Furthermore, a number of the names introduced by the SPARC assembler are unintelligible for no good reason. This should be cleaned up.

Copy avoidance

This class of optimizations seeks to avoid register-to-register moves that are present in the output from Twobit because the intermediate code (MacScheme Assembly Language) is a 2-address code, but that are not necessary on a 3-address machine such as the SPARC. Most of the optimizations performed by the peeophole optimizer fall into this class.

For example, a sequence such as

      reg     1
      op2imm  +, 7
      setreg  2

that adds 7 to the value in R1 and stores it into R2 is peephole-optimized into the single instruction (FIXME: new names now)

      dresop2imm  +,1,7,2

This optimization is possible because the semantics of setreg specify that it destroys RESULT; hence, the use of RESULT can be avoided altogether in many cases.

The peephole optimizer has a table of primitives that it applies this optimization to. At the time of writing, these primitives are car, cdr, CELL-REF, +, -, eq?, and cons. Others could easily be introduced.

Boolean evaluation for control

Twobit produces code like the following when a primitive that produces a boolean result is used in the test part of a conditional expression:

      reg     1
      op1     null?
      branchf Ln

Here, null? performs a test on the object in RESULT and sets RESULT to either #t or #f. The branchf instruction then compares RESULT with #f to determine whether to branch or not. The complete sequence of machine instructions looks something like this:

      mov   %r1, %result
      cmp   %result, 10      ! 10 = empty list
      mov   2, %result       ! 2 = true
      bne,a .+8
      mov   6, %result       ! 6 = false
      cmp   %result, 6
      be    Ln
      nop

In this case, the creation of a boolean object can be avoided; instead, code can be generated that checks the condition bits directly. The above sequence of MacScheme instructions is collapsed into

      optbreg1 null?, 1, Ln

for which the generated code is the much simpler

      cmp   %r1, 10
      bne   Ln
      nop

Again, this optimization is possible because the semantics of branchf is to destroy RESULT.

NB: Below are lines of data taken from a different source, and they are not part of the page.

-- ==== Sys2Proof/Machine/System.lean ====
section
/-! DEFINITION. The system instructions of major 0x02 (R77, R118 to R123, R135 to R140, R286, R428). -/

namespace Sys2Proof.Machine

/-! ### Control registers (R31, R32, R64, R118 to R123, R210, R286, R287, R339, R372, R376, R428) -/

/-- `cid` (R118). -/
def cidValue (m part l : Nat) : Word :=
  BitVec.ofNat 64 (m * 2 ^ 28 + l / 384 * 2 ^ 26 + l % 384 / 16 * 2 ^ 21 + l % 16 * 2 ^ 17 + part * 2 ^ 11 + l)

/-- `slot` (R119). -/
def slotValue (x : Seg) (k : Nat) : Word :=
  BitVec.ofNat 64 (bit x.sc.firm 7 + bit x.sc.spec 6 + x.sc.pri.val * 16 + k)

/-- `waymask` (R286): the partition selected and its mask. -/
def waymaskValue (p : ModPage) (sel : BitVec 6) : Word :=
  BitVec.ofNat 64 (sel.toNat * 2 ^ 16 + (p.masks.toList.getD sel.toNat 0xFFFF).toNat)

/-- A bit field cut out of a word: bits [lo+len-1:lo] kept in place. -/
def keep (w : Word) (lo len : Nat) : Word := w &&& BitVec.ofNat 64 (mask lo len)

/-- The writable fields of `rnd`; a mode of 6 or 7 stores 0 (R31). -/
def rndWrite (w : Word) : Word := keep w 3 1 ||| (if fld w 0 3 < 6 then keep w 0 3 else 0)
/-- The writable fields of `tctl` (R121). -/
def tctlWrite (w : Word) : Word := keep w 61 3 ||| keep w 3 54 ||| keep w 0 1
/-- The writable fields of `ecause` (R123). -/
def ecauseWrite (w : Word) : Word := keep w 32 16 ||| keep w 8 1 ||| keep w 0 8
/-- The writable fields of a shape register (R210). -/
def tshWrite (w : Word) : Word := keep w 16 6 ||| keep w 8 8 ||| keep w 0 6
/-- The writable fields of `gws` (R372). -/
def gwsWrite (w : Word) : Word := keep w 16 11 ||| keep w 0 11

/-- A group as `primary` reads and writes it (R428): group, primary, standby, epoch. -/
def primaryValue (grp : Nat) (g : Option Group) : Word :=
  match g with
  | some g => BitVec.ofNat 64 (grp * 2 ^ 40 + g.prim * 2 ^ 28 + g.stby * 2 ^ 16 + g.epoch)
  | none => BitVec.ofNat 64 (grp * 2 ^ 40)

/-- The group-table entry of a number. -/
def State.group? (s : State) (m n : Nat) : Option Group := getBy Group.index n (s.mod m).eng.groups

def State.setGroup (s : State) (m : Nat) (g : Group) : State :=
  s.modMod m fun x => { x with eng := { x.eng with groups := putBy Group.index g x.eng.groups } }

/-- The issuing slot's registers. -/
def getSlot : M Slot := do
  let s ← getSt
  return (s.cell s.iss.cell).slots[s.iss.slot]

/-- Changes the issuing slot. -/
def modIssSlot (f : Slot → Slot) : M Unit := modify fun c => { c with st := c.st.modSlot c.st.iss.cell c.st.iss.slot f }

/-- The tile of a shape register that the segment must hold (R219). -/
def heldTile (n : Fin 16) : M Tile := do
  let s ← getSt
  let t := (s.cell s.iss.cell).tiles[n]
  if t.holder = some (← getSeg).id then return t else formatTrap 6

/-- The value a `MOVC` reads (R137); `xgo` has its own row. -/
def readCReg (c : CReg) : M Word := do
  let x ← getSeg
  let s ← getSt
  let sl ← getSlot
  match c with
  | .cid => return cidValue x.id.m x.id.part (cellLogical s.iss.cell)
  | .slot => return slotValue x s.iss.slot.val
  | .cyc => return BitVec.ofNat 64 (s.cyc x.id.m)
  | .rnd => return x.ctl.rnd
  | .seed => return x.ctl.seed.setWidth 64
  | .sctr => return x.ctl.sctr.setWidth 64
  | .tctl => return x.ctl.tctl
  | .tmr => return x.ctl.tmr
  | .like => return x.sc.like.setWidth 64
  | .epc => return x.ctl.epc
  | .ecause => return x.ctl.ecause
  | .eaddr => return x.ctl.eaddr
  | .tsh n => return (← heldTile n).tsh
  | .xsrc => return sl.xsrc
  | .xdst => return sl.xdst
  | .xlen => return sl.xlen
  | .xstr => return sl.xstr
  | .xshp => return sl.xshp
  | .xgo => return 0
  | .gws => return sl.gws
  | .gstat => return sl.gstat
  | .wsref => return (s.mod x.id.m).page.wsref
  | .waymask => return waymaskValue (s.mod x.id.m).page sl.waysel
  | .keyprog => return 0
  | .primary => return primaryValue sl.primsel.toNat (s.group? x.id.m sl.primsel.toNat)

/-- Changes the segment's control registers. -/
def modCtl (f : Ctl → Ctl) : M Unit := modSg fun x => { x with ctl := f x.ctl }

/-- What a `MOVC` writes (R137): the writable fields; writes of read-only registers are discarded (R64).  The registers of
class FW have their own rows. -/
def writeCReg (c : CReg) (w : Word) : M Unit := do
  match c with
  | .rnd => modCtl fun y => { y with rnd := rndWrite w }
  | .seed => modCtl fun y => { y with seed := w.setWidth 32 }
  | .sctr => modCtl fun y => { y with sctr := w.setWidth 32 }
  | .tctl => modCtl fun y => { y with tctl := tctlWrite w }
  | .tmr => modCtl fun y => { y with tmr := w }
  | .epc => modCtl fun y => { y with epc := w }
  | .ecause => modCtl fun y => { y with ecause := ecauseWrite w }
  | .eaddr => modCtl fun y => { y with eaddr := w }
  | .tsh n =>
    let _ ← heldTile n
    modify fun c => { c with st := c.st.modCell c.st.iss.cell fun y =>
      { y with tiles := y.tiles.set n { y.tiles[n] with tsh := tshWrite w } } }
  | .xsrc => modIssSlot fun y => { y with xsrc := w }
  | .xdst => modIssSlot fun y => { y with xdst := w }
  | .xlen => modIssSlot fun y => { y with xlen := keep w 0 17 }
  | .xstr => modIssSlot fun y => { y with xstr := w }
  | .xshp => modIssSlot fun y => { y with xshp := keep w 0 19 }
  | .gws => modIssSlot fun y => { y with gws := gwsWrite w }
  | .cid | .slot | .cyc | .like | .xgo | .gstat | .wsref | .waymask | .keyprog | .primary => return ()

/-- `MOVC` read (R137). -/
def execMovcRead (h : Hdr) (gd : Reg) (cr : CReg) (s : State) : Host.Outcome State Fault Refusal :=
  issue h (.movcRead h gd cr) (do wgInt gd (← readCReg cr)) s

/-- `MOVC` write (R137). -/
def execMovcWrite (h : Hdr) (cr : CReg) (ga : Reg) (s : State) : Host.Outcome State Fault Refusal :=
  issue h (.movcWrite h cr ga) (do writeCReg cr (← rg ga)) s

/-- `MOVC waymask` write (R286): stores a partition's mask and selects the partition; a mask of 0 is ignored. -/
def execWaymaskWrite (h : Hdr) (ga : Reg) (s : State) : Host.Outcome State Fault Refusal :=
  issue h (.waymaskWrite h ga) (do
    let w ← rg ga
    let m := (← getSeg).id.m
    if fld w 0 16 = 0 then return ()
    modIssSlot fun y => { y with waysel := BitVec.ofNat 6 (fld w 16 6) }
    liftM' fun s => s.modMod m fun x => { x with page := { x.page with
      masks := x.page.masks.set! (fld w 16 6) (w.setWidth 16) } }) s

/-- `MOVC primary` write (R428): stores a group's primary, standby and epoch and selects the group. -/
def execPrimaryWrite (h : Hdr) (ga : Reg) (s : State) : Host.Outcome State Fault Refusal :=
  issue h (.primaryWrite h ga) (do
    let w ← rg ga
    let m := (← getSeg).id.m
    modIssSlot fun y => { y with primsel := BitVec.ofNat 8 (fld w 40 8) }
    let g := ((← getSt).group? m (fld w 40 8)).getD { index := fld w 40 8 }
    liftM' fun s => s.setGroup m { g with prim := fld w 28 12, stby := fld w 16 12, epoch := fld w 0 16 }) s

/-! ### Traps, waiting, resuming -/

/-- `NOP` (R77). -/
def execNop (h : Hdr) (s : State) : Host.Outcome State Fault Refusal := issue h (.nop h) (return ()) s

/-- `TRAP` (R135). -/
def execTrap (h : Hdr) (code : BitVec 16) (s : State) : Host.Outcome State Fault Refusal :=
  issue h (.trap h code) (throw (.trap 0x09 code.toNat 0 true)) s

/-- `ERET` (R136). -/
def execEret (h : Hdr) (s : State) : Host.Outcome State Fault Refusal := issue h (.eret h) eret s

/-- `WAITC` (R138). -/
def execWaitc (h : Hdr) (ga : Reg) (s : State) : Host.Outcome State Fault Refusal :=
  issue h (.waitc h ga) (do
    let c ← rg ga
    let x ← getSeg
    if c.toNat ≤ (← getSt).cyc x.id.m then return ()
    throw (.park { seg := x.id, on := .count c })) s

/-- `IDLE` (R139): takes the oldest record of the die, or parks until one comes. -/
def execIdle (h : Hdr) (s : State) : Host.Outcome State Fault Refusal :=
  issue h (.idle h) (do
    let x ← getSeg
    let n ← getCell
    match (← getSt).takeRecord x.id.m (cellDie n) with
    | some (r, _) => liftM' fun s => ((s.takeRecord x.id.m (cellDie n)).map Prod.snd).getD s |>.putRecord n r
    | none => throw (.park { seg := x.id, on := .record x.id.m (cellDie n) })) s

/-- The open packet of a segment is discarded at its target, by a message that follows its doublewords, and a route fault is
recorded (R318; log 93). -/
def State.dropPacket (s : State) (x : Seg) : State :=
  match x.pkt with
  | none => s
  | some p =>
    let s := if p.sent = 0 then s else s.send
      { kind := .message, part := x.id.part, dmod := p.tm, dunit := p.tl, smod := x.id.m, sunit := p.sl, slot := p.ss
        seg := some x.id, kid := x.sc.kernel, drop := true }
    s.faultOf x.id .route

/-- A firm-parked segment fails (R140): its packet is discarded, its frame and tiles go, it leaves its tree, and its
spawner or kernel records the cause. -/
def State.failSeg (s : State) (x : Seg) (cause : BitVec 8) : State :=
  (((s.dropPacket x).leaveTree x.id).dropUncached x.id).retire x.id (.fails cause)

/-- Requeues a segment that firmware resumes at a PC (R140); none where its deque's spill area is full. -/
def State.resumeSeg (s : State) (x : Seg) (pc : Word) : Option State :=
  let k := s.kernel? x.id.m x.sc.kernel
  let notice := match k with
    | some k => if k.st = .draining then some (k.deadline.getD 0) else x.notice
    | none => x.notice
  let stopReq := k.any fun k => k.st == .draining && k.stops
  let stays := k.any fun k => k.st == .preempted
  let s := (s.setSeg { x with pc, notice, stopReq, st := if stays then .stopped else x.st }).reframe x.id
  if stays then some s else s.enterDeque x.cell x.id true

/-- `RESUME` (R140, R251): a release at module scope toward the segment it names. -/
def execResume (h : Hdr) (ga : Reg) (s : State) : Host.Outcome State Fault Refusal :=
  issue h (.resume h ga) (do
    let w ← rg ga
    let me ← getSeg
    if fld w 40 24 != 0 then return ()
    match (← getSt).seg? { m := me.id.m, part := fld w 34 6, handle := fld w 0 32 } with
    | none => return ()
    | some x =>
      if x.st != .firmParked then return ()
      if x.place != .memory then throw .block
      releaseAt .mod
      if w.getLsbD 32 then liftM' fun s => s.failSeg x (x.ctl.ecause.setWidth 8)
      else
        let pc := if w.getLsbD 33 then x.ctl.epc + 8 else x.ctl.epc
        match ((← getSt).setSeg (← getSeg)).resumeSeg x pc with
        | none => throw .spill
        | some s => liftM' fun _ => s) s

end Sys2Proof.Machine
end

The primitives for which this optimization is performed are currently null?, pair?, zero?, eq?, <, <=, >, >=, =, char=?, char<, char<=, char>, and char>=. More should be added, notably many type primitives that are used by system code.

Allocation optimization

This optimization replaces generalized allocation code by specialized code. Consider a particular call to make-vector:

      (make-vector 7 #f)

In general make-vector can take any expression for the length and initialization arguments, and the above call is compiled as

      const   #f
      setreg  1
      const   7
      op2     make-vector, 1

When the assembler translates the last instruction to native code, it doesn't know the value in RESULT, and must therefore translate it as a call to the generic make-vector millicode (actually, mem_alloci). That code allocates memory and then initializes it in a loop. For short vectors of known length it is possible to do much better, and the peephole optimizer translates the above pattern into

      const   #f
      setreg  1
      op2     make-vector:7, 1

The SPARC assembly code for the primitive now looks something like this:

      set     6, %r1                         ! 6 = false
      jmpl    [ %millicode + M_ALLOC ], %o7  ! allocate
      set     32, %result                    !   8 words
      set     0x1ca2, %g1
      st      %g1, [ %result ]               ! header
      st      %r1, [ %result+4 ]             ! initialize elt 0
      st      %r1, [ %result+8 ]
      st      %r1, [ %result+12 ]
      st      %r1, [ %result+16 ]
      st      %r1, [ %result+20 ]
      st      %r1, [ %result+24 ]
      st      %r1, [ %result+28 ]
      add     3, %result                     ! insert tag

Additionally, the allocation code can be in-lined.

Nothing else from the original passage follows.